(Your task) Below is a set of records. Please retype every one exactly.
▼
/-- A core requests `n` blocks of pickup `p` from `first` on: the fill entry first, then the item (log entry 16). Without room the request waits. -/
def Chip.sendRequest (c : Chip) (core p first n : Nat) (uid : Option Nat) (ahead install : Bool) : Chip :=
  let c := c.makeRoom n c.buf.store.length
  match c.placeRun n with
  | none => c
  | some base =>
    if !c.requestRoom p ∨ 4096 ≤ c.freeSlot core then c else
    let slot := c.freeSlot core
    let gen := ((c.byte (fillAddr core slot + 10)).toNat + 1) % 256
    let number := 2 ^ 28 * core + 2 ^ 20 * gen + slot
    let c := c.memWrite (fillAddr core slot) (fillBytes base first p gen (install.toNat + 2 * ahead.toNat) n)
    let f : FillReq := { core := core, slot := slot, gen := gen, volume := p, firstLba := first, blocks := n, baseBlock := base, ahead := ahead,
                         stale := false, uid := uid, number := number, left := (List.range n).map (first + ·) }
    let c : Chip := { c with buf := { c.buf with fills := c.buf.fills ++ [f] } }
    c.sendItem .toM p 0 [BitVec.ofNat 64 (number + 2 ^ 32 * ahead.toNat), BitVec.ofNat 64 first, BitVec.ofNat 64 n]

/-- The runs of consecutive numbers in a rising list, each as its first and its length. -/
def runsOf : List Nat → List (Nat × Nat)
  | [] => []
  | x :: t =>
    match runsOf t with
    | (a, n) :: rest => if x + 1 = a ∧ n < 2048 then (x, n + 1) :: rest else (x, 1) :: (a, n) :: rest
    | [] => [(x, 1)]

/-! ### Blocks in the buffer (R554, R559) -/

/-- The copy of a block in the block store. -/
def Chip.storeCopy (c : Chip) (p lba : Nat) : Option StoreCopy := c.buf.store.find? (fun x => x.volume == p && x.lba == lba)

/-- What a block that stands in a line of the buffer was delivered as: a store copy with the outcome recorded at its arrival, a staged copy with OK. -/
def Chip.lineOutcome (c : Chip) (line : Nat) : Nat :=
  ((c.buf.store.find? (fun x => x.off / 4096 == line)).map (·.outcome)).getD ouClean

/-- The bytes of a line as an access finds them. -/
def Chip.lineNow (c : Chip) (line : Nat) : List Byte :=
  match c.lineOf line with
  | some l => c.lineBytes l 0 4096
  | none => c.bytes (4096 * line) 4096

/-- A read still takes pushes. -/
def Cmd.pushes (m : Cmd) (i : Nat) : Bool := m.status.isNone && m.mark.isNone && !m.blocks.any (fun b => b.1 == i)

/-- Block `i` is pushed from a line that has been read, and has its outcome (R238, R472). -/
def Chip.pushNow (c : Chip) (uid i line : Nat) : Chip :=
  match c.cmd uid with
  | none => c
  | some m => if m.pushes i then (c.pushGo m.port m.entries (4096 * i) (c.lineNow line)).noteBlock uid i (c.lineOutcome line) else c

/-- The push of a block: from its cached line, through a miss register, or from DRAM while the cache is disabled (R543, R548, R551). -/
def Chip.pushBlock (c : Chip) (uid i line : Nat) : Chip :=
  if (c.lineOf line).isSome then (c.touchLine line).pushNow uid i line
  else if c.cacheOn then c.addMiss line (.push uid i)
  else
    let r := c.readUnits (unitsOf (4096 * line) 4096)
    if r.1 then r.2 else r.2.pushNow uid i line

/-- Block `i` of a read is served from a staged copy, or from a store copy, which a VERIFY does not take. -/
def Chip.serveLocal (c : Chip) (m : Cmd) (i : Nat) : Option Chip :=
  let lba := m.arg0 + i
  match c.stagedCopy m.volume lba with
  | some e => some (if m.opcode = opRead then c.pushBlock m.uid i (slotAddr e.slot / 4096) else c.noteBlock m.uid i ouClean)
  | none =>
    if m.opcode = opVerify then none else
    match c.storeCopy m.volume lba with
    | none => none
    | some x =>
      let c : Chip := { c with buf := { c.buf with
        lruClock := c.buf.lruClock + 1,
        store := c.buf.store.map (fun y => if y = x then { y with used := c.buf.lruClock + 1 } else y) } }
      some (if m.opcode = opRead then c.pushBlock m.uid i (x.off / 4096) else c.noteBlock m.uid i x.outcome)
▲
(The answer)
/-- A core requests `n` blocks of pickup `p` from `first` on: the fill entry first, then the item (log entry 16). Without room the request waits. -/
def Chip.sendRequest (c : Chip) (core p first n : Nat) (uid : Option Nat) (ahead install : Bool) : Chip :=
  let c := c.makeRoom n c.buf.store.length
  match c.placeRun n with
  | none => c
  | some base =>
    if !c.requestRoom p ∨ 4096 ≤ c.freeSlot core then c else
    let slot := c.freeSlot core
    let gen := ((c.byte (fillAddr core slot + 10)).toNat + 1) % 256
    let number := 2 ^ 28 * core + 2 ^ 20 * gen + slot
    let c := c.memWrite (fillAddr core slot) (fillBytes base first p gen (install.toNat + 2 * ahead.toNat) n)
    let f : FillReq := { core := core, slot := slot, gen := gen, volume := p, firstLba := first, blocks := n, baseBlock := base, ahead := ahead,
                         stale := false, uid := uid, number := number, left := (List.range n).map (first + ·) }
    let c : Chip := { c with buf := { c.buf with fills := c.buf.fills ++ [f] } }
    c.sendItem .toM p 0 [BitVec.ofNat 64 (number + 2 ^ 32 * ahead.toNat), BitVec.ofNat 64 first, BitVec.ofNat 64 n]

/-- The runs of consecutive numbers in a rising list, each as its first and its length. -/
def runsOf : List Nat → List (Nat × Nat)
  | [] => []
  | x :: t =>
    match runsOf t with
    | (a, n) :: rest => if x + 1 = a ∧ n < 2048 then (x, n + 1) :: rest else (x, 1) :: (a, n) :: rest
    | [] => [(x, 1)]

/-! ### Blocks in the buffer (R554, R559) -/

/-- The copy of a block in the block store. -/
def Chip.storeCopy (c : Chip) (p lba : Nat) : Option StoreCopy := c.buf.store.find? (fun x => x.volume == p && x.lba == lba)

/-- What a block that stands in a line of the buffer was delivered as: a store copy with the outcome recorded at its arrival, a staged copy with OK. -/
def Chip.lineOutcome (c : Chip) (line : Nat) : Nat :=
  ((c.buf.store.find? (fun x => x.off / 4096 == line)).map (·.outcome)).getD ouClean

/-- The bytes of a line as an access finds them. -/
def Chip.lineNow (c : Chip) (line : Nat) : List Byte :=
  match c.lineOf line with
  | some l => c.lineBytes l 0 4096
  | none => c.bytes (4096 * line) 4096

/-- A read still takes pushes. -/
def Cmd.pushes (m : Cmd) (i : Nat) : Bool := m.status.isNone && m.mark.isNone && !m.blocks.any (fun b => b.1 == i)

/-- Block `i` is pushed from a line that has been read, and has its outcome (R238, R472). -/
def Chip.pushNow (c : Chip) (uid i line : Nat) : Chip :=
  match c.cmd uid with
  | none => c
  | some m => if m.pushes i then (c.pushGo m.port m.entries (4096 * i) (c.lineNow line)).noteBlock uid i (c.lineOutcome line) else c

/-- The push of a block: from its cached line, through a miss register, or from DRAM while the cache is disabled (R543, R548, R551). -/
def Chip.pushBlock (c : Chip) (uid i line : Nat) : Chip :=
  if (c.lineOf line).isSome then (c.touchLine line).pushNow uid i line
  else if c.cacheOn then c.addMiss line (.push uid i)
  else
    let r := c.readUnits (unitsOf (4096 * line) 4096)
    if r.1 then r.2 else r.2.pushNow uid i line

/-- Block `i` of a read is served from a staged copy, or from a store copy, which a VERIFY does not take. -/
def Chip.serveLocal (c : Chip) (m : Cmd) (i : Nat) : Option Chip :=
  let lba := m.arg0 + i
  match c.stagedCopy m.volume lba with
  | some e => some (if m.opcode = opRead then c.pushBlock m.uid i (slotAddr e.slot / 4096) else c.noteBlock m.uid i ouClean)
  | none =>
    if m.opcode = opVerify then none else
    match c.storeCopy m.volume lba with
    | none => none
    | some x =>
      let c : Chip := { c with buf := { c.buf with
        lruClock := c.buf.lruClock + 1,
        store := c.buf.store.map (fun y => if y = x then { y with used := c.buf.lruClock + 1 } else y) } }
      some (if m.opcode = opRead then c.pushBlock m.uid i (x.off / 4096) else c.noteBlock m.uid i x.outcome)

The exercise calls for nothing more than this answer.